要旨
- 2016年における生命保険の世帯加入率は81.8%で、2015年の87.2%に比べて6.4%ポイント減少した。また、生命保険加入世帯の平均加入件数も3.4件で2015年の3.5件に比べて0.1件減少している。
- 生命保険の個人加入率は2015年の78.9%から2016年には73.4%に大きく減少した。2016年の既婚者の加入率(75.1%)や加入件数(1.6件)はそれぞれ、未婚者の加入率(67.2%)や加入件数(1.1件)を上回った。

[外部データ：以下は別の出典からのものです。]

-- ==== Sys2Proof/Decode.lean ====
section
/-! DEFINITION. Instruction words to instructions and back, from spec/30_encoding.md R78 to R82 (the encoding tables) and
spec/opcode_table.json. Decoding is total: a word that matches no row is rejected by name. -/

namespace Sys2Proof

/-- Why a byte sequence is no instruction of the spec. -/
inductive DecodeError where
  /-- The word matches none of the eleven rows of R80 (R82). -/
  | noRow (inst : Word)
  /-- Fewer than the four bytes of an instruction (R78). -/
  | truncated
deriving DecidableEq, Repr

/-- `v` at bits `lo` and up of an `n`-bit value, zeros elsewhere: one part of a concatenation `{a, b, …}` (R5), whose
parts are joined with `|||`. -/
def place {k : Nat} (n : Nat) (v : BitVec k) (lo : Nat) : BitVec n := v.setWidth n <<< lo

/-! ## The fields of the formats (R78) and the immediates (R79) -/

/-- `inst[6:0]`. -/
def opcodeField (w : Word) : BitVec 7 := w.extractLsb' 0 7
/-- `inst[11:7]`. -/
def rdField (w : Word) : RegIdx := w.extractLsb' 7 5
/-- `inst[14:12]`. -/
def funct3Field (w : Word) : BitVec 3 := w.extractLsb' 12 3
/-- `inst[19:15]`. -/
def rs1Field (w : Word) : RegIdx := w.extractLsb' 15 5
/-- `inst[24:20]`. -/
def rs2Field (w : Word) : RegIdx := w.extractLsb' 20 5
/-- `inst[31:25]`. -/
def funct7Field (w : Word) : BitVec 7 := w.extractLsb' 25 7
/-- `inst[31:27]` of the AMO format. -/
def funct5Field (w : Word) : BitVec 5 := w.extractLsb' 27 5
/-- `inst[31:20]`, the I immediate before its sign extension. -/
def immIField (w : Word) : BitVec 12 := w.extractLsb' 20 12
/-- `inst[31:20]`, the control-register number. -/
def csrField (w : Word) : CsrIdx := w.extractLsb' 20 12
/-- `inst[31:12]`, the upper 20 bits of the U immediate. -/
def immUField (w : Word) : BitVec 20 := w.extractLsb' 12 20
/-- `inst[31:25], inst[11:7]`, the S immediate before its sign extension. -/
def immSField (w : Word) : BitVec 12 := place 12 (w.extractLsb' 25 7) 5 ||| place 12 (w.extractLsb' 7 5) 0
/-- `inst[31], inst[7], inst[30:25], inst[11:8], 0`, the B immediate before its sign extension. -/
def immBField (w : Word) : BitVec 13 :=
  place 13 (w.extractLsb' 31 1) 12 ||| place 13 (w.extractLsb' 7 1) 11 ||| place 13 (w.extractLsb' 25 6) 5 |||
    place 13 (w.extractLsb' 8 4) 1
/-- `inst[26]`. -/
def aqField (w : Word) : Bool := w.getLsbD 26
/-- `inst[25]`. -/
def rlField (w : Word) : Bool := w.getLsbD 25

/-! ## Decoding -/

/-- The instructions with opcode 1110011: the three control-register forms and SFENCE.VMA (R80, R81). -/
def decodeSystem (w : Word) : Except DecodeError Instr :=
  if funct3Field w = 0b001#3 then .ok (.csrrw (rdField w) (csrField w) (rs1Field w))
  else if funct3Field w = 0b010#3 then .ok (.csrrs (rdField w) (csrField w) (rs1Field w))
  else if funct3Field w = 0b011#3 then .ok (.csrrc (rdField w) (csrField w) (rs1Field w))
  else if funct3Field w = 0b000#3 ∧ funct7Field w = 0b0001001#7 ∧ rdField w = 0b00000#5 then
    .ok (.sfenceVma (rs1Field w) (rs2Field w))
  else .error (.noRow w)

/-- The instruction a 32-bit word stands for (R80), or its rejection (R82). -/
def decodeWord (w : Word) : Except DecodeError Instr :=
  if opcodeField w = 0b0110111#7 then .ok (.lui (rdField w) (immUField w))
  else if opcodeField w = 0b0010011#7 ∧ funct3Field w = 0b000#3 then
    .ok (.addi (rdField w) (rs1Field w) (immIField w))
  else if opcodeField w = 0b0110011#7 ∧ funct3Field w = 0b000#3 ∧ funct7Field w = 0b0000000#7 then
    .ok (.add (rdField w) (rs1Field w) (rs2Field w))
  else if opcodeField w = 0b1100011#7 ∧ funct3Field w = 0b001#3 then
    .ok (.bne (rs1Field w) (rs2Field w) (immBField w))
  else if opcodeField w = 0b0000011#7 ∧ funct3Field w = 0b010#3 then
    .ok (.lw (rdField w) (rs1Field w) (immIField w))
  else if opcodeField w = 0b0100011#7 ∧ funct3Field w = 0b010#3 then
    .ok (.sw (rs2Field w) (rs1Field w) (immSField w))
  else if opcodeField w = 0b0101111#7 ∧ funct3Field w = 0b010#3 ∧ funct5Field w = 0b00000#5 then
    .ok (.amoaddW (rdField w) (rs2Field w) (rs1Field w) (aqField w) (rlField w))
  else if opcodeField w = 0b1110011#7 then decodeSystem w
  else .error (.noRow w)

/-- The 32-bit value of four bytes, the first one the least significant (R44, R78). -/
def wordOfBytes (b0 b1 b2 b3 : Byte) : Word := place 32 b3 24 ||| place 32 b2 16 ||| place 32 b1 8 ||| place 32 b0 0

/-- Byte `k` of a word, `k = 0` the least significant, which is stored first (R44). -/
def byteOfWord (w : Word) (k : Nat) : Byte := w.extractLsb' (8 * k) 8

/-- The instruction at the head of a byte sequence, and the bytes after it. -/
def decodeBytes : List Byte → Except DecodeError (Instr × List Byte)
  | b0 :: b1 :: b2 :: b3 :: rest =>
    match decodeWord (wordOfBytes b0 b1 b2 b3) with
    | .ok i    => .ok (i, rest)
    | .error e => .error e
  | _ => .error .truncated

/-! ## Encoding -/

/-- The R, I, S and AMO words share the places of `rs1`, `funct3` and the opcode (R78). -/
def rs1Word (rs1 : RegIdx) (funct3 : BitVec 3) (opcode : BitVec 7) : Word :=
  place 32 rs1 15 ||| place 32 funct3 12 ||| place 32 opcode 0

/-- The word of an instruction, written from the formats of R78 and the rows of R80 and R81. -/
def encode : Instr → Word
  | .lui rd imm => place 32 imm 12 ||| place 32 rd 7 ||| place 32 0b0110111#7 0
  | .addi rd rs1 imm => place 32 imm 20 ||| place 32 rd 7 ||| rs1Word rs1 0b000#3 0b0010011#7
  | .add rd rs1 rs2 =>
    place 32 0b0000000#7 25 ||| place 32 rs2 20 ||| place 32 rd 7 ||| rs1Word rs1 0b000#3 0b0110011#7
  | .bne rs1 rs2 off =>
    place 32 (off.extractLsb' 12 1) 31 ||| place 32 (off.extractLsb' 5 6) 25 ||| place 32 rs2 20 |||
      place 32 (off.extractLsb' 1 4) 8 ||| place 32 (off.extractLsb' 11 1) 7 ||| rs1Word rs1 0b001#3 0b1100011#7
  | .lw rd rs1 imm => place 32 imm 20 ||| place 32 rd 7 ||| rs1Word rs1 0b010#3 0b0000011#7
  | .sw rs2 rs1 imm =>
    place 32 (imm.extractLsb' 5 7) 25 ||| place 32 rs2 20 ||| place 32 (imm.extractLsb' 0 5) 7 |||
      rs1Word rs1 0b010#3 0b0100011#7
  | .amoaddW rd rs2 rs1 aq rl =>
    place 32 0b00000#5 27 ||| place 32 (BitVec.ofBool aq) 26 ||| place 32 (BitVec.ofBool rl) 25 ||| place 32 rs2 20 |||
      place 32 rd 7 ||| rs1Word rs1 0b010#3 0b0101111#7
  | .csrrw rd csr rs1 => place 32 csr 20 ||| place 32 rd 7 ||| rs1Word rs1 0b001#3 0b1110011#7
  | .csrrs rd csr rs1 => place 32 csr 20 ||| place 32 rd 7 ||| rs1Word rs1 0b010#3 0b1110011#7
  | .csrrc rd csr rs1 => place 32 csr 20 ||| place 32 rd 7 ||| rs1Word rs1 0b011#3 0b1110011#7
  | .sfenceVma rs1 rs2 =>
    place 32 0b0001001#7 25 ||| place 32 rs2 20 ||| place 32 0b00000#5 7 ||| rs1Word rs1 0b000#3 0b1110011#7

/-- The bytes of an instruction in the order they are stored (R78: little-endian). -/
def encodeBytes (i : Instr) : List Byte :=
  (List.range 4).map (byteOfWord (encode i))

/-! ## The opcode map as a table (R80) -/

/-- One row of R80's table: a word `w` is the row's instruction iff `w &&& mask = pattern`. -/
structure OpcodeRow where
  mnemonic : String
  pattern  : Word
  mask     : Word
deriving DecidableEq, Repr

/-- The table of R80, row for row. -/
def opcodeRows : List OpcodeRow := [
  ⟨"LUI",        0x00000037, 0x0000007f⟩,
  ⟨"ADDI",       0x00000013, 0x0000707f⟩,
  ⟨"ADD",        0x00000033, 0xfe00707f⟩,
  ⟨"BNE",        0x00001063, 0x0000707f⟩,
  ⟨"LW",         0x00002003, 0x0000707f⟩,
  ⟨"SW",         0x00002023, 0x0000707f⟩,
  ⟨"AMOADD.W",   0x0000202f, 0xf800707f⟩,
  ⟨"CSRRW",      0x00001073, 0x0000707f⟩,
  ⟨"CSRRS",      0x00002073, 0x0000707f⟩,
  ⟨"CSRRC",      0x00003073, 0x0000707f⟩,
  ⟨"SFENCE.VMA", 0x12000073, 0xfe007fff⟩]

/-- The table's name of an instruction. -/
def mnemonicOf : Instr → String
  | .lui _ _           => "LUI"
  | .addi _ _ _        => "ADDI"
  | .add _ _ _         => "ADD"
  | .bne _ _ _         => "BNE"
  | .lw _ _ _          => "LW"
  | .sw _ _ _          => "SW"
  | .amoaddW _ _ _ _ _ => "AMOADD.W"
  | .csrrw _ _ _       => "CSRRW"
  | .csrrs _ _ _       => "CSRRS"
  | .csrrc _ _ _       => "CSRRC"
  | .sfenceVma _ _     => "SFENCE.VMA"

/-- What the decoder reads from an instruction whose bits, numbered as spec/opcode_table.json numbers them, are the
`nbits` low bits of `w`; the bits above are 0. -/
def decodeTableWord (nbits w : Nat) : Option Instr :=
  let inst : Word := BitVec.ofNat 32 (w % 2 ^ nbits)
  match decodeBytes ((List.range 4).map (byteOfWord inst)) with
  | .ok (i, _) => some i
  | .error _   => none

end Sys2Proof
end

- 男女別の個人加入率は、女性(76.9%)が男性(69.9%)より高く、所得階層別には高所得層(81.4%)の加入率が中所得層(76.4%)や低所得層(57.1%)の加入率を上回った(図表5)。一つ注目すべきことは2012年以降、継続的に増加傾向であった低所得層の加入率が2016年には大きく減少したことである。
- 2016年第3四半期における生命保険会社の保険料収入総額は27.3兆ウォンで、前年同期の27.2兆ウォンから少し増加した。保険料収入総額で個人保険が占める割合は93.5%で、団体保険の6.5%を大きく上回っていた。
- 保険料収入を基準とした市場シェアは、大手3社(サムソン生命、ハンファ生命、教保生命)の割合が年々減少傾向にあるのが目立つ。2000年には79.9%であった大手3社の市場シェアは、2016年第3四半期には45.3%まで減少している。一方、中小生命保険会社や外資系生命保険会社の同期間における市場シェアはそれぞれ14.4%、5.7%から37.0%、17.8%まで増加した。
- 2016年第3四半期の韓国の生命保険会社の資産総額は775.5兆ウォン(前年同期の707.1兆ウォンに比べて9.7%増)で、運用資産の利回りは3.61%(対前年同期比0.57%ポイント減)に達している。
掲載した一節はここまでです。